According to the statement, Georgia conducted a competitive and well-managed first round of the local elections, despite the extremely polarised political environment and challenging epidemiological situation. However, the pre-electoral environment did not provide a level-playing field for the contesting parties and candidates.
“We would like to recognize that Georgia, a key partner of the European Union, conducted a competitive and well-managed first round of the local elections on 2 October, despite the extremely polarised political environment and challenging epidemiological situation. However, the pre-electoral environment did not provide a level- playing field for the contesting parties and candidates and the main attention was diverted from local to national issues.

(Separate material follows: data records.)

/-- BROKEN is set in the control block and the waiters are answered (11 R205, 13 R228). -/
def State.breakRing (s : State) (key : Nat) : State :=
  (({ s with mem := s.mem.setByte (key + 12) (s.mem.byte (key + 12) ||| 1) } : State).testWaits).answerBroken key

/-! ## Packets to other modules (23 R349) -/

/-- The module of a global address. -/
def nodeNum (va : Dword) : Nat := (va.extractLsb' 48 12).toNat

/-- The launch queue of a gang is of priority class 0, so that its packets travel as traffic class 0 (21 R338). -/
def State.class0 (s : State) (G : Gang) : Bool :=
  match (s.group G.group).bind fun gr => KV.find s.launches gr.launch with
  | some L => ((s.ctx G.ctx).queue L.params.queue).cls == 0
  | none => false

/-- A packet of a request to another module: the job it carries, its traffic class, its stamp, and what it asks (23 R349).
Without a job there is no receiver. While the module takes no part in the fabric the packet does not leave (23 R352). -/
def State.send (s : State) (c dest : Nat) (cls0 : Bool) (what : PacketFor) (op : RemoteOp) : Option (Nat × State) :=
  match (s.ctx c).job with
  | none => none
  | some job =>
    let F := s.fabric
    let p : PacketOut :=
      { job := job, dest := dest, stamp := s.sstrike.toNat, what := what, op := op, again := 0, cls0 := cls0
        left := F.aligned }
    some (F.nextId, { s with fabric := { F with packets := KV.set F.packets F.nextId p, nextId := F.nextId + 1 } })

/-- The low n bytes of a number, least significant first, as they travel. -/
def numBytes (v : Nat) : Nat → List FabByte
  | 0 => []
  | n + 1 => some (BitVec.ofNat 8 v) :: numBytes (v / 256) n

/-- What an access of gang g asks of another module. -/
def OpKind.remoteOp (x : OpKind) (g : Nat) (a : Acc) : RemoteOp :=
  let d : Dword := a.data.setWidth 64
  match x with
  | .store => .store a.va a.size a.data
  | .atomic op sg _ => .atomic op sg a.va a.size d a.cmp
  | .fwr => .futureWrite a.va d
  | .frd c => .futureRead a.va c
  | .rclaim => .ringClaim a.va d g
  | .rawait => .ringAwait a.va d g
  | .rcommit => .ringCommit a.va d
  | .rretire => .ringRetire a.va d
  | .rbind => .ringBind a.va
  | .rwr => .write [(a.va, numBytes a.data.toNat a.size)] none
  | .rwait => .counterWait a.va (a.data.toNat % 2 ^ 16)
  | .load | .calc | .rrd _ | .steal | .pop _ | .matrix | .format | .fetch | .engine _ | .nwait => .load a.va a.size

/-- The break of a ring of another module, as its own packet. -/
def State.sendBreak (s : State) (g : Nat) (G : Gang) (va : Dword) : State :=
  match s.send G.ctx (nodeNum va) (s.class0 G) (.ringBreak G.ctx) (.ringBreak va g) with
  | some (_, s) => s
  | none => s

/-! ## Rings that a gang breaks (13 R228) -/

/-- A commit of the claim with ticket t of a bound ring has been issued and is on its way to the ring's home: the break
comes there behind it (11 R206; log 29). -/
def Gang.committing (g : Gang) (b : Dword × Option Nat) (t : Nat) : Bool :=
  g.ops.any fun p => p.2.kind = .rcommit && p.2.accs.any fun q =>
    (q.2.va == b.1 || q.2.place.bind Place.key == b.2) && q.2.data.toNat % 2 ^ 64 == t && q.2.st != .performed && !q.2.st.isFault

/-- A bound ring is broken while the gang holds a producer claim of it not yet committed (13 R228). -/
def State.breakBound (s : State) (g : Nat) (G : Gang) (b : Dword × Option Nat) (key : Nat) : State :=
  if s.holdsClaim key g none fun x => G.committing b x then s.breakRing key else s

/-- The break follows an `rbind` that is still on its way to the ring's home, where it takes effect once the ring is bound
(13 R228, 11 R206): code 1 of its access. -/
def Gang.breakAfter (G : Gang) (va : Dword) : Gang :=
  { G with ops := G.ops.map fun p =>
      if p.2.kind = .rbind then
        (p.1, { p.2 with accs := p.2.accs.map fun q => if q.2.va == va then (q.1, { q.2 with code := 1 }) else q })
      else p }

/-- Breaks every ring the gang has bound while it holds a producer claim not yet committed (13 R228). The home of a ring of
another module is told, and tests the claims itself. -/
def State.breakRings (s : State) (g : Nat) : State :=
  match s.gang g with
  | none => s
  | some G =>
    G.binds.foldl (fun t b =>
      if !b.1.getLsbD 63 && b.1.extractLsb' 48 12 != s.node then t.sendBreak g G b.1
      else
        match b.2 with
        | none => t.modGang g fun H => H.breakAfter b.1
        | some key => t.breakBound g G b key) s

/-! ## Gang halt (17 R292, 01 R49) -/

/-- A split that waits for a barrier's phase. -/
def Split.atBarrier (sp : Split) : Bool :=
  match sp.wait with
  | .bar _ => true
  | .none | .marker | .acq _ | .rel _ | .fence _ | .fenceAcq _ | .fsc _ | .fscEdge _ _ | .fscAcq _ | .exit | .barRel _ _ _ _
  | .regang | .claim _ | .give _ | .op _ | .cwait _ | .yield _ _ | .nwait _ | .push _ _ _ | .reqRead _ _ | .qbind _ _ _
  | .sysc _ _ | .spawn _ _ _ _ | .bleave | .acqQuiet _ | .tcfg _ | .quad => false

/-- Puts an event at the head of the agenda: it happens next. -/
def State.soon (s : State) (i : Instr) : State := { s with agenda := .due i :: s.agenda }

/-- Every sibling split waiting at a barrier completes with ABANDONED, and later arrivals do not wait (01 R49, 13
R231). -/
def State.abandon (s : State) (gr : Nat) : State :=
  match s.group gr with
  | none => s
  | some G =>
    let s := s.setGroup gr { G with abandoned := true }
    G.gangs.foldl (fun t g =>
      t.modGang g fun H =>
        H.splits.foldl (fun H p => if p.2.atBarrier then (H.setStat 6).setSplit p.1 p.2.finish else H) H) s

/-- The release that an instruction makes has completed (11 R191). -/
def Gang.relDone (g : Gang) (o : Nat) (op : Op) : Bool :=
  match op.rel with
  | some sc => g.released op.slices sc o
  | none => true

/-- Whether a place is one whose accesses have left the core at issue: windows 0, 1 and 2 (19 R307). -/
def Place.leftAtIssue : Place → Bool
  | .priv _ _ _ | .reg _ | .scratch _ _ => true
  | .hbm _ | .carve _ _ | .share _ _ | .remote _ => false

/-- Whether a request has left the core when its gang ends or its lane is cancelled (11 Table 11-4, 17 R292, 19 R307): a release
that has not completed holds it back; one to windows 0 to 2 left at its issue; of the others on their way, whether they have left
is `left` (log 27). -/
def Gang.hasLeft (g : Gang) (o : Nat) (op : Op) (left : Bool) (a : Acc) : Bool :=
  match a.st with
  | .performed | .waiting | .sent _ => true
  | .ready =>
    (left || (a.place.map Place.leftAtIssue).getD false) && !(op.kind = .rwr && op.accs.any fun p => p.2.st = .xlate || p.2.st.isFault) && g.relDone o op
  | .xlate | .refused | .fault _ => false

/-- Requests that their home may hold: future reads, ring claims and awaits, counter waits (13 R222, R226, R233). -/
def OpKind.withdrawn : OpKind → Bool
  | .frd _ | .rclaim | .rawait | .rwait => true
  | .load | .store | .atomic _ _ _ | .fwr | .rcommit | .rretire | .rbind | .rwr | .calc | .rrd _ | .steal | .pop _ | .matrix
  | .format | .fetch | .engine _ | .nwait => false

/-- The outstanding instructions left when a gang halts or is killed: requests with an effect at their home that have left
the core stand, and their responses are discarded (11 Table 11-4, 17 R292). -/
def Gang.orphanOps (g : Gang) (left : Bool) : KV Op :=
  g.ops.filterMap fun p =>
    if p.2.kind.writes || p.2.kind.withdrawn || p.2.kind = .rbind then
      let accs := (p.2.accs.filter fun q => g.hasLeft p.1 p.2 left q.2).map fun q => (q.1, { q.2 with orphan := true })
      if accs.isEmpty then none else some (p.1, { p.2 with accs := accs })
    else none

/-- Stores that updated the L1 at issue and that end without having left the core. -/
def Gang.lostStores (g : Gang) (left : Bool) : List Acc :=
  g.ops.flatMap fun p =>
    if p.2.kind = .store then (p.2.accs.filter fun q => q.2.st = .ready && !g.hasLeft p.1 p.2 left q.2).map Prod.snd else []

/-- Invalidates the sectors that n bytes touch in a core's L1 (11 R183). -/
def State.l1Drop (s : State) (core pa n : Nat) : State :=
  let C := s.core core
  s.setCore core { C with l1 := C.l1.filter fun p => !(decide (pa / 32 ≤ p.1) && decide (p.1 * 32 < pa + n)) }

/-- The L1 of a core holds no value of a store that is never performed (log 35). -/
def State.l1Forget (s : State) (core : Nat) (l : List Acc) : State :=
  l.foldl (fun s a =>
    match a.place with
    | some (.hbm pa) => s.l1Drop core pa a.size
    | some (.carve _ _) | some (.scratch _ _) | some (.share _ _) | some (.priv _ _ _) | some (.reg _) | some (.remote _)
    | none => s) s

/-- A gang halt: it issues nothing further, its slices all exit, it breaks its rings, its siblings are abandoned and what
they wait for is examined next, as are the waiting claims of its group, and a record with the gang's place goes to the device
OS (17 R292). A request that its home holds has left the core and stands. -/
def State.haltGang (s : State) (g why block : Nat) : State :=
  match s.gang g with
  | none => s
  | some G =>
    let left := Config.freeChoice s.fresh % 2 = 1
    let s := s.tick.modGang g fun G =>
      { G with st := .retiring, live := 0, splits := [], trap := none, held := [], pend := [], ops := G.orphanOps left }
    let s := s.l1Forget G.core (G.lostStores left)
    let s := ((s.breakRings g).abandon G.group).soon (.claimServe G.group)
    let s := s.emit (.osHalt g G.core G.slot G.idx why block)
    s.logErr 3 why (locOf G.core) block (some G.ctx) 0

/-! ## Precise traps (17 R267 to R270) -/

/-- The cause code of Table 17-6. -/
def Trap.code : Trap → Nat
  | .illop _ => 1
  | .illreg _ _ => 2
  | .regbound _ => 3
  | .hazard _ => 4
  | .slicemix _ => 5
  | .regangmix _ => 6
  | .maskmismatch _ => 7
  | .clamp _ => 8
  | .partialLanes _ => 9
  | .searchovf _ => 10
  | .watchdog _ => 11
  | .bartimeout _ => 12
  | .trap _ => 13
  | .memfault _ => 14

/-- TINFO[31:0] of Table 17-6. -/
def Trap.info : Trap → Word
  | .illop r => BitVec.ofNat 32 (r % 16)
  | .illreg n f => BitVec.ofNat 32 (n % 256 + 256 * (f % 4))
  | .regbound n => BitVec.ofNat 32 n
  | .hazard n => BitVec.ofNat 32 n
  | .slicemix sl => sl.zeroExtend 32
  | .regangmix a => a
  | .maskmismatch b => BitVec.ofNat 32 (b % 64)
  | .clamp a => a
  | .partialLanes l => l
  | .searchovf l => l
  | .watchdog l => BitVec.ofNat 32 l
  | .bartimeout b => BitVec.ofNat 32 (b % 64)
  | .trap e => e.zeroExtend 32
  | .memfault n => BitVec.ofNat 32 n

/-- TINFO of Table 17-6: the word above the information, zero for MEMFAULT. -/
def Trap.tinfo (t : Trap) (word : Word) : Dword :=
  match t with
  | .memfault _ => (0 : Word) ++ t.info
  | .illop _ | .illreg _ _ | .regbound _ | .hazard _ | .slicemix _ | .regangmix _ | .maskmismatch _ | .clamp _
  | .partialLanes _ | .searchovf _ | .watchdog _ | .bartimeout _ | .trap _ => word ++ t.info

/-- The split after trap entry: READY at the handler (17 R267). -/
def Split.atHandler (sp : Split) (handler : Dword) : Split :=
  { sp with pc := handler, st := .ready, wait := .none, seg := false, recs := [], toOs := false, fetch := false,
            answer := none }

/-- The wait that a split executes again when it resumes after a report: the whole of a fence or `fsc` (11 R198, 13 R217). -/
def Wait.restart : Wait → Wait
  | .fenceAcq sc => .fence sc
  | .fscEdge sys _ | .fscAcq sys => .fsc sys
  | .none => .none
  | .marker => .marker
  | .acq sc => .acq sc
  | .rel sc => .rel sc
  | .fence sc => .fence sc
  | .fsc sys => .fsc sys
  | .exit => .exit
  | .barRel b m n w => .barRel b m n w
  | .bar b => .bar b
  | .regang => .regang
  | .claim k => .claim k
  | .give k => .give k
  | .op o => .op o
  | .cwait hs => .cwait hs
  | .yield hs pc => .yield hs pc
  | .nwait o => .nwait o
  | .push q w i => .push q w i
  | .reqRead q w => .reqRead q w
  | .qbind q w b => .qbind q w b
  | .sysc n sent => .sysc n sent
  | .spawn b t m x => .spawn b t m x
  | .bleave => .bleave
  | .acqQuiet sc => .acqQuiet sc
  | .tcfg d => .tcfg d
  | .quad => .quad

/-- What follows a return from a delivered memory fault: the wait of the report point again; `exit` is executed again from
its address instead (17 R268). -/
def Wait.afterTrap (w : Wait) : Wait := if w = .exit then .none else w.restart

/-- Trap entry of R267, in one step. -/
def Gang.enterTrap (g : Gang) (k : Nat) (sp : Split) (t : Trap) (word : Word) (tpc : Dword) (recs : List FaultRec) :
    Gang :=
  let regs : TrapRegs :=
    { split := k, cause := t.code, tpc := tpc, tmode := g.mode, tmask := g.mreg 0, tinfo := t.tinfo word,
      tslice := sp.slices, tfsel := 0, replay := !recs.isEmpty, recs := recs
      again := if recs.isEmpty then .none else sp.wait.afterTrap, seg := !recs.isEmpty && sp.seg }
  let g := { g with st := .trap, trap := some regs, mode := 0, wd := 0 }
  let g := g.writeM 0 (g.sliceMask sp.slices) g.live
  g.setSplit k (sp.atHandler g.handler)

/-- Holds a trap of a split while another split of its gang is in TRAP (17 R270). -/
def Gang.holdTrap (g : Gang) (k : Nat) (sp : Split) (h : HeldTrap) : Gang :=
  ({ g with held := g.held ++ [h] } : Gang).setSplit k { sp with wait := .none }

/-- The split whose trap the gang is in. -/
def Gang.trapSplit (g : Gang) : Option Nat := if g.st = .trap then g.trap.map TrapRegs.split else none

/-- Raises a trap in a split: trap entry; the halt of a double trap, when the gang is in TRAP by this split; or, when it is by
another, it is held until `tret` (17 R270). Entering TRAP breaks the gang's rings (13 R228). -/
def State.raise (s : State) (g k : Nat) (t : Trap) (word : Word) (tpc : Dword) (recs : List FaultRec) : State :=
  match s.gang g with
  | none => s
  | some G =>
    match KV.find G.splits k with
    | none => s
    | some sp =>
      if G.st ≠ .trap then (s.breakRings g).modGang g fun G => G.enterTrap k sp t word tpc recs
      else if G.trapSplit.getD k = k then s.haltGang g 12 0
      else s.setGang g (G.holdTrap k sp (.precise k t word tpc))

/-- The lanes that a program of the gang sees; the upper half of a mask reads 0 in a protected launch (17 R293). -/
def Gang.visible (g : Gang) (w : Word) : Word := if g.prot then w &&& 0xFFFF#32 else w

“A delegation of Members of the European Parliament, led by Mr. Michael Gahler, observed these elections together with colleagues from the Congress of Local and Regional Authorities of the Council of Europe as part of the OSCE/ODIHR’s International Elections Observation Mission – we would like to thank all of them wholeheartedly for their work.
“We take due note of the results announced by the Central Election Commission (CEC) – the Georgian Dream ruling party candidates garnered 46.6% of the votes, clearing the 43% threshold which, according to the EU-brokered 19 April agreement, would have triggered the holding of a snap parliamentary election.
“These elections took place under a substantially improved legal framework. Voters were given a genuine choice between a variety of political alternatives, the elections were generally well administered and the candidates were able to campaign freely. The Election Day proceeded in an orderly and transparent manner, despite some procedural issues during the whole process. CEC sessions were opened to stakeholders and streamlined for the first time, which increased transparency.
“The campaign was characterised by a hardened polarisation of the political and media landscapes, which sometimes led to verbal or even physical confrontations. All too often, personal attacks prevailed over political debates, depriving voters of the ability to make an informed choice. Instances of misuse of public resources, as well as widespread allegations of vote-buying and intimidation against candidates, voters and journalists during the entire electoral campaign period must be investigated thoroughly.
“The electoral legal framework needs to be further improved in view of future elections, taking into account pending recommendations by the OSCE/ODIHR and the Venice Commission, notably when it comes to campaign financing, disputes resolution and the misuse of public resources. It is also necessary to address the underrepresentation of Georgian women in politics. Ahead of the second round of the elections, we call on the Georgian authorities and political parties to put an end to the malpractices observed during the first round. Last but not least, we count on the political class to show responsibility and maturity: they must put their nation’s interest above party interests, turn the page of confrontation once and for all and implement much-needed reforms.
“The European Parliament remains ready to pursue its close cooperation with the Parliament of Georgia by providing assistance, including via its full spectrum of democracy-support activities, on the condition that our Georgian counterparts show a willingness to engage constructively in such activities,” reads the statement.